MACFADYEN: Eu fiz, mais ou menos. Eu fiz, de uma forma vaga, mas eu não sabia os detalhes. Esqueci, para não me decepcionar se não aparecesse. Os escritores estão fazendo suas coisas, e o que eles quiserem fazer conosco é ótimo, então eu não queria me apegar a um enredo. Jesse [Armstrong] me disse e foi maravilhoso, mas depois tentei esquecer. Você também não pode jogar isso, caso contrário você ficará preso. Então, eu realmente não sabia o que aconteceria, ou quão dramático seria, ou que forma tomaria, até ler o episódio nove, que foi bem no final da terceira temporada.
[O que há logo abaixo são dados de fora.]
/-- A service cycle (R394): 57,344 bytes of the items of every cycle and at most 25,600 flagged points. -/
def M.serviceCycle (m : M) : M :=
  let flagged := (m.pts.points.filter (fun p => p.2.mirrorEff)).map Prod.fst
  let room := 25600
  let later := flagged.filter (fun id => m.tth.pointCursor ≤ id)
  let ovr := decide (room < flagged.length)
  let turn := if ovr then (later ++ flagged.filter (fun id => id < m.tth.pointCursor)).take room else flagged
  let next := if ovr then turn.getLastD 0 + 1 else 0
  let frames := tableFrames 1024 128 m.forceItem ++ m.everyCycle ++ listFrames 512 (turn.filterMap m.pointItem)
  let m1 : M := { m with tth := { m.tth with txFrames := 0, txBytes := 57344 + 8 * turn.length, pointCursor := next } }
  let m2 := (m1.sendFrames frames).turnWaltz
  let m3 := m2.putB F.TTH_STAT_over ovr
  (if ovr then m3.tthFlag F.TTH_EVT_over else m3).endCycle

/-- Classes 0x01 to 0x04 of a full cycle. -/
def M.fullFirst (m : M) : List (List MirrorItem) :=
  tableFrames 65536 512 m.pointItem ++ tableFrames 65536 512 m.directoryItem ++ tableFrames 4096 204 m.shareItem ++
  tableFrames 1024 128 m.forceItem

/-- Classes 0x05 to 0x0D, cells of tasks whose instance has ended. -/
def M.fullSecond (m : M) (mine : Nat → Bool) : List (List MirrorItem) :=
  tableFrames 6144 40 (m.cellItems 0 1536 mine) ++ tableFrames 1024 204 (m.cellItems 0x600 256 mine) ++
  tableFrames 1024 4 (m.cellItems 0x700 256 mine) ++
  listFrames 11 (m.exe.tasks.map (fun p => .task p.1 (m.rd .EXE_TSTAT p.1) p.2)) ++
  [[.patchSet m.exe.patchTask m.exe.patches]] ++ tableFrames 512 128 m.stationItem ++ listFrames 512 m.runningItems ++ m.everyCycle

/-- A full cycle (R395); on one lane it is spread over an even cycle and the odd one after it, and the loop records, metering state
and memory slice go in both (R247, R254, R296).  The cells of a task in progress
follow at the end of its instance (R396). -/
def M.fullCycle (m : M) : M :=
  let one := !(m.get F.TTH_STAT_lanes == 3)
  let first := !one || m.tth.txCycle % 2 == 0
  let second := !one || m.tth.txCycle % 2 == 1
  let busy := if second then (m.exe.tasks.filter (fun p => p.2.phase == .running)).map Prod.fst else []
  let bytes := (if first then 1163264 else 0) + (if second then 1806336 else 24576)
  let frames := (if first then m.fullFirst else []) ++
    (if second then m.fullSecond (fun n => !busy.contains n) else m.everyCycle)
  let m1 : M := { m with tth := { m.tth with txFrames := 0, txBytes := bytes, capture := busy } }
  ((m1.sendFrames frames).turnWaltz).endCycle

/-- The cells of a task are captured at the end of its instance, before its boundary (R396). -/
def M.captureTask (m : M) (n : Nat) : M :=
  if !m.tth.capture.contains n then m
  else
    let mine (t : Nat) : Bool := t == n
    let cells := (List.range 8192).filterMap (fun i => m.cellItem (i / 2048) (i % 2048) mine)
    let m1 : M := { m with tth := { m.tth with capture := m.tth.capture.filter (fun t => !(t == n)) } }
    (m1.sendFrames (listFrames 4 cells)).endCycle

/-- OUTPUT_RELEASE of a task: the cells of a full copy are captured at its end, before its boundary (R396). -/
def M.releaseOutputs (m : M) (n : Nat) : M :=
  match m.taskState n with
  | some t =>
    if t.phase == .running && m.wavesEnded n t && m.servedFirst n && !m.exeStopped then (m.captureTask n).outputRelease n
    else m.outputRelease n
  | none => m.outputRelease n

/-- The peer asks for full copies: it is INIT or SYNCING, or TTH_CTRL.full is set (R395). -/
def M.fullMode (m : M) : Bool := (m.ibx.peerAt.isSome && m.peerState ≤ 1) || m.effB F.TTH_CTRL_full

/-- MIRROR_CYCLE_START: the cycle in progress ends, which is the boundary of TTH and of the mirror flags; a hand-over that
waited for it goes on; the active unit sends the next cycle (R394, R395, Table 11-11, step 2). -/
def M.mirrorCycleStart (m : M) : M :=
  let m1 := m.withPair M.handoverCycleDone
  let m2 := m1.transferAt [Reg.TTH_CTRL.addr 0 0 0]
  let m3 : M := { m2 with
    pts := { m2.pts with points := m2.pts.points.map (fun p => (p.1, { p.2 with mirrorEff := p.2.mirror })) }
    tth := { m2.tth with capture := [] } }
  if !m3.bit F.TTH_CTRL_en || !m3.tetherUp || !(m3.unitState == 4) then m3
  else
    let full := m3.fullMode
    let m4 := m3.putB F.TTH_STAT_mode full
    let m5 : M := { m4 with tth := { m4.tth with txCycle := (m4.tth.txCycle + 1) % 2 ^ 32 } }
    if full then m5.fullCycle else m5.serviceCycle

/-- MIRROR_CYCLE_START acts at a TAI multiple of TTH_CTRL.period (Table 11-5, R394). -/
def M.mirrorSlot (m : M) : M := if m.time.tai % (max 1 (m.eff F.TTH_CTRL_period) * ms) == 0 then m.mirrorCycleStart else m

/-! ### Receiving (R397, R490, R583) -/

/-- MIRROR: the frame's items are kept until the cycle's end; a cycle that has not ended when the next starts is discarded. -/
def M.mirrorArrives (m : M) (seq : Nat) (good : Bool) (cycle bytes : Nat) (items : List MirrorItem) : M :=
  m.tetherTake seq good (fun (a : M) =>
    let a1 := if !(a.tth.rxFrames == 0) && !(a.tth.rxCycle == cycle) then a.discardCycle else a
    { a1 with tth := { a1.tth with rxCycle := cycle, rxFrames := a1.tth.rxFrames + 1, rxBytes := a1.tth.rxBytes + bytes
                                   rxItems := a1.tth.rxItems ++ items } })

/-- Class 0x02 of a cycle that carries the whole directory: entries not listed are absent. -/
def M.takeDirectory (m : M) (items : List MirrorItem) : M :=
  let rows := items.filterMap (fun (x : MirrorItem) => match x with
    | .directory id w0 w1 => some (id, (w0, w1))
    | _ => none)
  let gone := m.pts.points.filter (fun p => !rows.any (fun r => r.1 == p.1))
  let m1 := gone.foldl (fun (a : M) (p : Nat × PointRec) => a.removeEntry p.1) m
  rows.foldl (fun (a : M) (r : Nat × (Word × Word)) =>
    if (a.point r.1).any (fun p => p.w0 == r.2.1 && p.w1 == r.2.2) then a else a.placeEntry r.1 r.2.1 r.2.2) m1

/-- Class 0x03 of such a cycle. -/
def M.takeShares (m : M) (items : List MirrorItem) : M :=
  let rows := items.filterMap (fun (x : MirrorItem) => match x with
    | .share n l => some (n, l)
    | _ => none)
  { m with pts := { m.pts with shares := rows.foldl (fun (a : List (Nat × ShareList)) r => aput r.1 r.2 a) [] } }

/-- A force table entry of the active unit (R77): a new force holds its point, one that is gone gives it its requested value. -/
def M.takeForce (m : M) (i : Nat) (f : Option ForceRec) : M :=
  if aget i m.pts.forces == f then m
  else
    let gone (a : M) : M := match aget i a.pts.forces with
      | none => a
      | some old => a.freeForce i old
    match f with
    | none => gone m
    | some n =>
      let m1 := if (aget i m.pts.forces).all (fun o => o.point == n.point) then m else gone m
      let m2 := ({ m1 with pts := { m1.pts with forces := aput i n m1.pts.forces } }).storeForce n
      match m2.point n.point with
      | some p => (m2.putEntry n.point { p with value := keepKind p.kind n.value }).deliver p (keepKind p.kind n.value)
      | none => m2

/-- A point entry, whole, with the system tag (R397); bits that are derived when read are not stored. -/
def M.takePoint (m : M) (id : Nat) (e : DWord) : M :=
  match m.point id with
  | none => m
  | some p =>
    let v := keepKind p.kind (BitVec.ofNat 32 (fieldN e.toNat 0 32))
    let st := fieldN e.toNat 32 15
    (m.putEntry id { p with value := v, status := st - Nat.land st (stForced + stNotDriven), age := fieldN e.toNat 48 16 }).deliver p v

/-- A loop channel's record (R247). -/
def M.takeLoop (m : M) (n : Nat) (i d stat fet : Word) (c : LoopChannel) : M :=
  let m1 := ((m.wr .LPE_CH_I i n).wr .LPE_CH_D d n).wr .LPE_CH_FETMR fet n
  let m2 := (m1.put F.LPE_CH_STAT_mode (wfield stat 3 2) n).put F.LPE_CH_STAT_bank (wfield stat 5 1) n
  (m2.modChan n (fun x => { x with pvPrev := c.pvPrev, uPrev := c.uPrev, ramp := c.ramp, feStart := c.feStart })).loopShow n

/-- A running value of an image-set register, written with the tether's tag (R157); none when it is refused. -/
def M.takeReg (m : M) (a : Nat) (v : Word) : Option M :=
  match placeAt a with
  | some p => m.writeReg ⟨7, .system, none, false⟩ p v.toNat
  | none => none

/-- Epoch and reserved bound of a hosted pair, committed to region 0 (R411). -/
def M.takeEpochs (m : M) (slot epoch bound : Nat) : M :=
  let p := m.hosted slot
  m.setHosted slot { p with epoch := max p.epoch epoch, bound := max p.bound bound }

/-- One item of a cycle, in a unit whose image is the sender's (R397), or matches it during a pair's update (R583). -/
def M.takeItem (m : M) (swap : Bool) (x : MirrorItem) : M :=
  match x with
  | .point id e => m.takePoint id e
  | .force i f => m.takeForce i f
  | .loop n i d stat fet c => if n < 64 then m.takeLoop n i d stat fet c else m
  | .circuit n stamp c => { m with mtr := { m.mtr with mirrored := aput n (stamp, c) m.mtr.mirrored } }
  | .waltz first vs => m.waltzStore first vs
  | .cell q c body =>
    if swap then m
    else if m.exeStopped then m.putMirrored (2048 * q + c) body
    else match m.cell q c with
      | some cl =>
        let task := ((m.exe.units.find? (fun u => u.unit == cl.unit)).map UnitRec.task).getD 32
        let key := 2048 * q + c
        let rest := m.tth.pendingCells.filter (fun p => !(p.2.1 == key))
        { m with tth := { m.tth with pendingCells := rest ++ [(task, (key, body))] } }
      | none => m
  | .task n tstat t =>
    if swap then m
    else (m.put F.EXE_TSTAT_skip (wfield tstat 16 8) n |>.put F.EXE_TSTAT_fault (wfield tstat 8 8) n |>.put F.EXE_TSTAT_ecall
      (wfield tstat 0 8) n).modTask n (fun y => { y with substituted := t.substituted })
  | .patchSet task set =>
    if swap || m.bit F.EXE_OLC_STAT_armed then m
    else ({ m with exe := { m.exe with patchTask := task, patches := set } }).put F.EXE_OLC_STAT_count set.length
  | .station n s stat st => if swap then m else (m.wr .CAN_STA_STAT stat n s).setStation n s st
  | .reg a v => if swap then m else (m.takeReg a v).getD m
  | .epochs slot e b => if swap then m else m.takeEpochs slot e b
  | .directory _ _ _ | .share _ _ => m

/-- Items of class 0x01 in ascending ID; during a pair's update those whose entry has the sender's owner and kind (R583). -/
def M.pointItems (m : M) (swap : Bool) (items : List MirrorItem) : List MirrorItem :=
  let same (id : Nat) : Bool := items.all (fun (x : MirrorItem) => match x with
    | .directory n w0 w1 => !(n == id) || (m.point id).any (fun p => p.owner == (freshEntry w0 w1).owner && p.kind == (freshEntry w0 w1).kind)
    | _ => true)
  let mine := items.filter (fun (x : MirrorItem) => match x with
    | .point id _ => !swap || same id
    | _ => false)
  sortBy (fun (x : MirrorItem) => match x with
    | .point id _ => id
    | _ => 0) mine

/-- A complete cycle is applied (R397). -/
def M.applyCycle (m : M) (bytes : Nat) (items : List MirrorItem) : M :=
  let swap := !(m.get F.UPD_IMG_ID_id == m.ibx.peerImage.toNat) && m.imagesMatch
  let whole := bytes == 2969600 || bytes == 1163264
  let m1 := if whole && !swap then (m.takeDirectory items).takeShares items else m
  let points := m1.pointItems swap items
  let rest (force : Bool) : List MirrorItem := items.filter (fun (x : MirrorItem) => match x with
    | .point _ _ => false
    | .force _ _ => force
    | _ => !force)
  (rest true ++ points ++ rest false).foldl (fun (a : M) x => a.takeItem swap x) m1

/-- Module time steps to the peer's before the warm run of a unit in SYNCING (R503). -/
def M.joinTime (m : M) : M :=
  if m.ibx.peerAt.isNone || m.ibx.peerOfs == 0 then m
  else ({ m with ibx := { m.ibx with peerOfs := 0 } }).stepTime ((m.time.tai : Int) + m.ibx.peerOfs).toNat

/-- A unit in SYNCING whose two full copies are applied: the image's level, the warm run, STANDBY (Table 11-2, R490). -/
def M.joinStandby (m : M) : M :=
  if !(m.unitState == 1) || m.ibx.fullCycles < 4 || !m.imagesMatch then m
  else if m.power.busy == .idle && m.get F.PMC_LVL_STAT_level < m.img.level then m.levelRequest m.img.level
  else
    let m0 := if m.exeRuns then m else m.joinTime
    let m1 := if m0.exeRuns then m0 else m0.exeRun false M.armImage
    if m1.exeRuns then m1.setUnit 2 else m1

/-- CYCLE_END: a complete cycle is applied, another is discarded; a unit in SYNCING takes none before its image is LOADED. -/
def M.cycleEndArrives (m : M) (seq : Nat) (good : Bool) (cycle frames bytes : Nat) (crcOk : Bool) : M :=
  m.tetherTake seq good (fun (a : M) =>
    let t := a.tth
    let fits := t.rxCycle == cycle && t.rxFrames == frames && t.rxBytes == bytes && crcOk
    let early := a.unitState == 1 && !(a.get F.UPD_IMG_STAT_state == 1)
    if !fits || early then a.discardCycle
    else
      let items := t.rxItems
      let full := decide (262144 < bytes)
      let halves := if bytes == 2969600 then 2 else 1
      let a1 : M := { a with tth := { t with rxFrames := 0, rxBytes := 0, rxItems := [], applied := true }
                             ibx := { a.ibx with fullCycles := if full then a.ibx.fullCycles + halves else 0 } }
      let a2 := ((a1.put F.TTH_CYCLE_cycle cycle).put F.TTH_LOAD_bytes bytes).putB F.TTH_STAT_mode full
      (a2.applyCycle bytes items).joinStandby)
Parece que você também está fazendo outra história da vida real de som selvagem com Casa de Pedrae você está trabalhando com sua esposa, Keeley Hawes, nisso, interpretando um casal.

MACFADYEN: Estamos interpretando marido e mulher, sim.

Você estava procurando algo em que pudessem trabalhar juntos? Vocês tiveram sorte com isso?

MACFADYEN: Caiu no meu colo, e Keeley conheceu a adorável produtora, Ruth Kenley-Letts. Eles são grandes amigos, e eles trabalharam muito juntos, e Ruth disse: “Não seria ótimo, se pudéssemos conseguir Keeley para fazer isso.” E eu disse: “Bem, pergunte a ela.” Ele veio junto, e foi uma coisa muito alegre. Foi ótimo. Pode ter sido um pesadelo. Nunca se sabe. Nós nos conhecemos no set e trabalhamos juntos, mas nunca se sabe. Mas foi um mimo absoluto. Foi muito bom. Foi muito divertido. Eu não queria que aquele trabalho acabasse. Foi um trabalho muito feliz. Essa é outra história insana, o que é verdade. Você não acreditaria, se não estivesse escrito.


Operação Mincemeat está disponível para transmissão na Netflix em 11 de maio.